Dataset entries:
***

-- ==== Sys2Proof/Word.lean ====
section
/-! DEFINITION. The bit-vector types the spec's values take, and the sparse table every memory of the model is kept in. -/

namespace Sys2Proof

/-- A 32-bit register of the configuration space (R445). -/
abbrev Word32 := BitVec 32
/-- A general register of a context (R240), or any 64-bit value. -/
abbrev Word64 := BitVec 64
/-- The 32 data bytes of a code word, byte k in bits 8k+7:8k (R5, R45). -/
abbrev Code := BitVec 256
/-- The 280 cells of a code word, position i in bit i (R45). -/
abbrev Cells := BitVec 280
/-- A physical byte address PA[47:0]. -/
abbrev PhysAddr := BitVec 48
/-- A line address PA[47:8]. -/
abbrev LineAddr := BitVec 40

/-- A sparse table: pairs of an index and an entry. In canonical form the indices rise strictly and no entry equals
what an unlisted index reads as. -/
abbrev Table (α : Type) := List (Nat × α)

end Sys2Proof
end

***

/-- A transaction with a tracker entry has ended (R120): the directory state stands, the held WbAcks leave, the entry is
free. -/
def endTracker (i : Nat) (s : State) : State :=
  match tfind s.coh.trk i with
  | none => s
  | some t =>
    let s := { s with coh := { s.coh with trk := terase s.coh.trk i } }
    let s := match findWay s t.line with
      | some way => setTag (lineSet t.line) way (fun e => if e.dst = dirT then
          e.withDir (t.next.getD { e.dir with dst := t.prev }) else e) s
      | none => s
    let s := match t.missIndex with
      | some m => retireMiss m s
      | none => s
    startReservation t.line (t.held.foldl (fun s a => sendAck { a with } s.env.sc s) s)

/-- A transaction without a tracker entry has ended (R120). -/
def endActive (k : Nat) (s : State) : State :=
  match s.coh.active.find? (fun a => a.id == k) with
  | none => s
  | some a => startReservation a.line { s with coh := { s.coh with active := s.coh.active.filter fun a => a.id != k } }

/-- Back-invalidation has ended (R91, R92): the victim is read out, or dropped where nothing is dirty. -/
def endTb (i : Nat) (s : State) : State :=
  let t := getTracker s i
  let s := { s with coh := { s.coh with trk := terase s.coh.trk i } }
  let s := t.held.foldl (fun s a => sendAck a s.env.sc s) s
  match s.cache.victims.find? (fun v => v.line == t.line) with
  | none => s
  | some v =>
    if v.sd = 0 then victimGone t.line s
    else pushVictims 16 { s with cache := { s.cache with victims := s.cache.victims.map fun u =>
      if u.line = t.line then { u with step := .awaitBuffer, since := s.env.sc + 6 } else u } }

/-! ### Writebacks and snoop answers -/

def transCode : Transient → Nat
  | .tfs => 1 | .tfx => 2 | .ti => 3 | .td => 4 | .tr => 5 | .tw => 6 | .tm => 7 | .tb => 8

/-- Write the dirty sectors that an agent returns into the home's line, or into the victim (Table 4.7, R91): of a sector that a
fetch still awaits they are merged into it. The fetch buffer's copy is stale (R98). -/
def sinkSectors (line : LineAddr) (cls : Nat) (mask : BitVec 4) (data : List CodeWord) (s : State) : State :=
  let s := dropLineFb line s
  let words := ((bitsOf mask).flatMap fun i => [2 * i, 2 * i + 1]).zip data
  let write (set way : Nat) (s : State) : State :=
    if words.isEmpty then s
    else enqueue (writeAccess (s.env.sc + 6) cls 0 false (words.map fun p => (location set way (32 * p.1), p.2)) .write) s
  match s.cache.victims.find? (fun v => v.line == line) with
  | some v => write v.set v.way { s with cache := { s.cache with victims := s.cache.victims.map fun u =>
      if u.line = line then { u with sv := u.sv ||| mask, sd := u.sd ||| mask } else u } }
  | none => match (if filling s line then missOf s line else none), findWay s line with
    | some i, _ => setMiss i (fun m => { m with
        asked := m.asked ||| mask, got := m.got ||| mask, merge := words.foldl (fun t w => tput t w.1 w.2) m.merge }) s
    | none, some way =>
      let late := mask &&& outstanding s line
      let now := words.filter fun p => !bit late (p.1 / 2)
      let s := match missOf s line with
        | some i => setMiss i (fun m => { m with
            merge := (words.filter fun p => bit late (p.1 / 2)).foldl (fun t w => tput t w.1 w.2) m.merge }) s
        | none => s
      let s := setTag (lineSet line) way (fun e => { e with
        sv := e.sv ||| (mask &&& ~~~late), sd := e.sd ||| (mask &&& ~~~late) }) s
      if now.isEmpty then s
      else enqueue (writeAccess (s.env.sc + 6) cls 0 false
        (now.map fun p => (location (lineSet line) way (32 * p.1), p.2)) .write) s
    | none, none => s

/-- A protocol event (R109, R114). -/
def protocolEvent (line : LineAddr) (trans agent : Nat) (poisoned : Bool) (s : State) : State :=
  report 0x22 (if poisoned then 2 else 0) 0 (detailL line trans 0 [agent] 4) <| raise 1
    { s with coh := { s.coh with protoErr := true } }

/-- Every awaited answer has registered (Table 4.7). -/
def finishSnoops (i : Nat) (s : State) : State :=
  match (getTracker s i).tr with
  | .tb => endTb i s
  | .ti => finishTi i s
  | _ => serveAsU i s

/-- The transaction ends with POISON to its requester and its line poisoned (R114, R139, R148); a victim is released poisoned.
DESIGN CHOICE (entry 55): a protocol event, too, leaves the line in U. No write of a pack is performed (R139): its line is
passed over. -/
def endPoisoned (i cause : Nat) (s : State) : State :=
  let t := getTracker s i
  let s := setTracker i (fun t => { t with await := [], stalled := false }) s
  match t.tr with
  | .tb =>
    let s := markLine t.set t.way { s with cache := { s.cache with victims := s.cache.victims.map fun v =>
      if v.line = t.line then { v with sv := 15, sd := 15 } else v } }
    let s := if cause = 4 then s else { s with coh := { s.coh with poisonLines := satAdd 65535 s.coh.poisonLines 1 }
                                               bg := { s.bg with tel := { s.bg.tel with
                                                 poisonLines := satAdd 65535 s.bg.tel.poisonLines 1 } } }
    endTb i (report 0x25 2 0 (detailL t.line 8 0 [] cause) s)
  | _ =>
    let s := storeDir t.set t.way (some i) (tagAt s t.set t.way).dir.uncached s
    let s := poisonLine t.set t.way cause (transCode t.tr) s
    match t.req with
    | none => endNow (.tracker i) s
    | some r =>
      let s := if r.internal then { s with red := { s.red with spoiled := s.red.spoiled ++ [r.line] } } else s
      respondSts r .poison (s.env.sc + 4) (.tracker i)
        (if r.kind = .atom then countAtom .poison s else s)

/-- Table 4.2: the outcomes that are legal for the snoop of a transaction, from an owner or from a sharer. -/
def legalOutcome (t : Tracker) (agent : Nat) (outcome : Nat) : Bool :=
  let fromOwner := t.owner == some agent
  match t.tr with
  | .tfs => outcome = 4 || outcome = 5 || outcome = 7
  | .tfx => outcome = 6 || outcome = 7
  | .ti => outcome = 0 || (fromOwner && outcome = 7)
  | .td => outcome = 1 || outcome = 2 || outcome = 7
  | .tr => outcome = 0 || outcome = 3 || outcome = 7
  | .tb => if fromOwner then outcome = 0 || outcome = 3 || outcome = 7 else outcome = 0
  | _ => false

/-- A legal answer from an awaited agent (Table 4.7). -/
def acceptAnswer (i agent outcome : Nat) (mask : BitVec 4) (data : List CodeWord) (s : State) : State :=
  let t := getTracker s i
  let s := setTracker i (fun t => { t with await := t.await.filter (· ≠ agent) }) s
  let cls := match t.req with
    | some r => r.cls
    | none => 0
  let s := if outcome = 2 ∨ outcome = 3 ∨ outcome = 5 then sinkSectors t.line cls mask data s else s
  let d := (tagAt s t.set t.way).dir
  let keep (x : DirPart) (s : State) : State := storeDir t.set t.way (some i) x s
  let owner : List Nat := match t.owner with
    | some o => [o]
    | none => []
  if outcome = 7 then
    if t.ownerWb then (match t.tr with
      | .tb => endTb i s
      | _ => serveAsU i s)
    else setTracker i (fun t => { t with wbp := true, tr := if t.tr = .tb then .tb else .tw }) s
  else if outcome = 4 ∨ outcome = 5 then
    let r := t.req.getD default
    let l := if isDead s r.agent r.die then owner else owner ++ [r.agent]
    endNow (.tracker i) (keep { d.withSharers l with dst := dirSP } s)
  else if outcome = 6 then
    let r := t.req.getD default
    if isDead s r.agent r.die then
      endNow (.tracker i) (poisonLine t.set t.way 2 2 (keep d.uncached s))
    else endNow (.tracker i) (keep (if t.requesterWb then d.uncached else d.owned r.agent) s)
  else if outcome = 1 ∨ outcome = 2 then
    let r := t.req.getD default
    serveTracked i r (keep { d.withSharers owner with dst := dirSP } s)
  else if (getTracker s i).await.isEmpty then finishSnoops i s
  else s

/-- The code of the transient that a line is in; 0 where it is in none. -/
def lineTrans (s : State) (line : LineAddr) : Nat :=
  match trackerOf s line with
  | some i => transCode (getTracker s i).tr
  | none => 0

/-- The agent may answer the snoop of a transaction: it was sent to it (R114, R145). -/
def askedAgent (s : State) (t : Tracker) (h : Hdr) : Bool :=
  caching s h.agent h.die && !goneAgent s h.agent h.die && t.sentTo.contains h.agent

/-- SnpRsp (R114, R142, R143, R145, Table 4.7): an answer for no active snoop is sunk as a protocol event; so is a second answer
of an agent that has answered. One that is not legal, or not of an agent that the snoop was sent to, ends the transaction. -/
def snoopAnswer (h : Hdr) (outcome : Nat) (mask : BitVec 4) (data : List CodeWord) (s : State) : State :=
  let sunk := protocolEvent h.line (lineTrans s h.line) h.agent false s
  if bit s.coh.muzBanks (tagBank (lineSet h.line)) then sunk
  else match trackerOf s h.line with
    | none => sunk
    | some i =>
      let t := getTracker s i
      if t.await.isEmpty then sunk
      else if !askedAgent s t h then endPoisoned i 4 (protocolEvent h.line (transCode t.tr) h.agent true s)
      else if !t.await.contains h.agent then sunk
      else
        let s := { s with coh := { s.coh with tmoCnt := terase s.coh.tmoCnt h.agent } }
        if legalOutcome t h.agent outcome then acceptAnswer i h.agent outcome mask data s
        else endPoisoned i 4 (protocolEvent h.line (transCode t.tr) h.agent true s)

***

■ How to complete this task
Using the entries above, give back exactly the line containing "let l := if", the line containing "else endPoisoned i", and every line between them, and nothing else.

■ Answer box
    let l := if isDead s r.agent r.die then owner else owner ++ [r.agent]
    endNow (.tracker i) (keep { d.withSharers l with dst := dirSP } s)
  else if outcome = 6 then
    let r := t.req.getD default
    if isDead s r.agent r.die then
      endNow (.tracker i) (poisonLine t.set t.way 2 2 (keep d.uncached s))
    else endNow (.tracker i) (keep (if t.requesterWb then d.uncached else d.owned r.agent) s)
  else if outcome = 1 ∨ outcome = 2 then
    let r := t.req.getD default
    serveTracked i r (keep { d.withSharers owner with dst := dirSP } s)
  else if (getTracker s i).await.isEmpty then finishSnoops i s
  else s

/-- The code of the transient that a line is in; 0 where it is in none. -/
def lineTrans (s : State) (line : LineAddr) : Nat :=
  match trackerOf s line with
  | some i => transCode (getTracker s i).tr
  | none => 0

/-- The agent may answer the snoop of a transaction: it was sent to it (R114, R145). -/
def askedAgent (s : State) (t : Tracker) (h : Hdr) : Bool :=
  caching s h.agent h.die && !goneAgent s h.agent h.die && t.sentTo.contains h.agent

/-- SnpRsp (R114, R142, R143, R145, Table 4.7): an answer for no active snoop is sunk as a protocol event; so is a second answer
of an agent that has answered. One that is not legal, or not of an agent that the snoop was sent to, ends the transaction. -/
def snoopAnswer (h : Hdr) (outcome : Nat) (mask : BitVec 4) (data : List CodeWord) (s : State) : State :=
  let sunk := protocolEvent h.line (lineTrans s h.line) h.agent false s
  if bit s.coh.muzBanks (tagBank (lineSet h.line)) then sunk
  else match trackerOf s h.line with
    | none => sunk
    | some i =>
      let t := getTracker s i
      if t.await.isEmpty then sunk
      else if !askedAgent s t h then endPoisoned i 4 (protocolEvent h.line (transCode t.tr) h.agent true s)
      else if !t.await.contains h.agent then sunk
      else
        let s := { s with coh := { s.coh with tmoCnt := terase s.coh.tmoCnt h.agent } }
        if legalOutcome t h.agent outcome then acceptAnswer i h.agent outcome mask data s
        else endPoisoned i 4 (protocolEvent h.line (transCode t.tr) h.agent true s)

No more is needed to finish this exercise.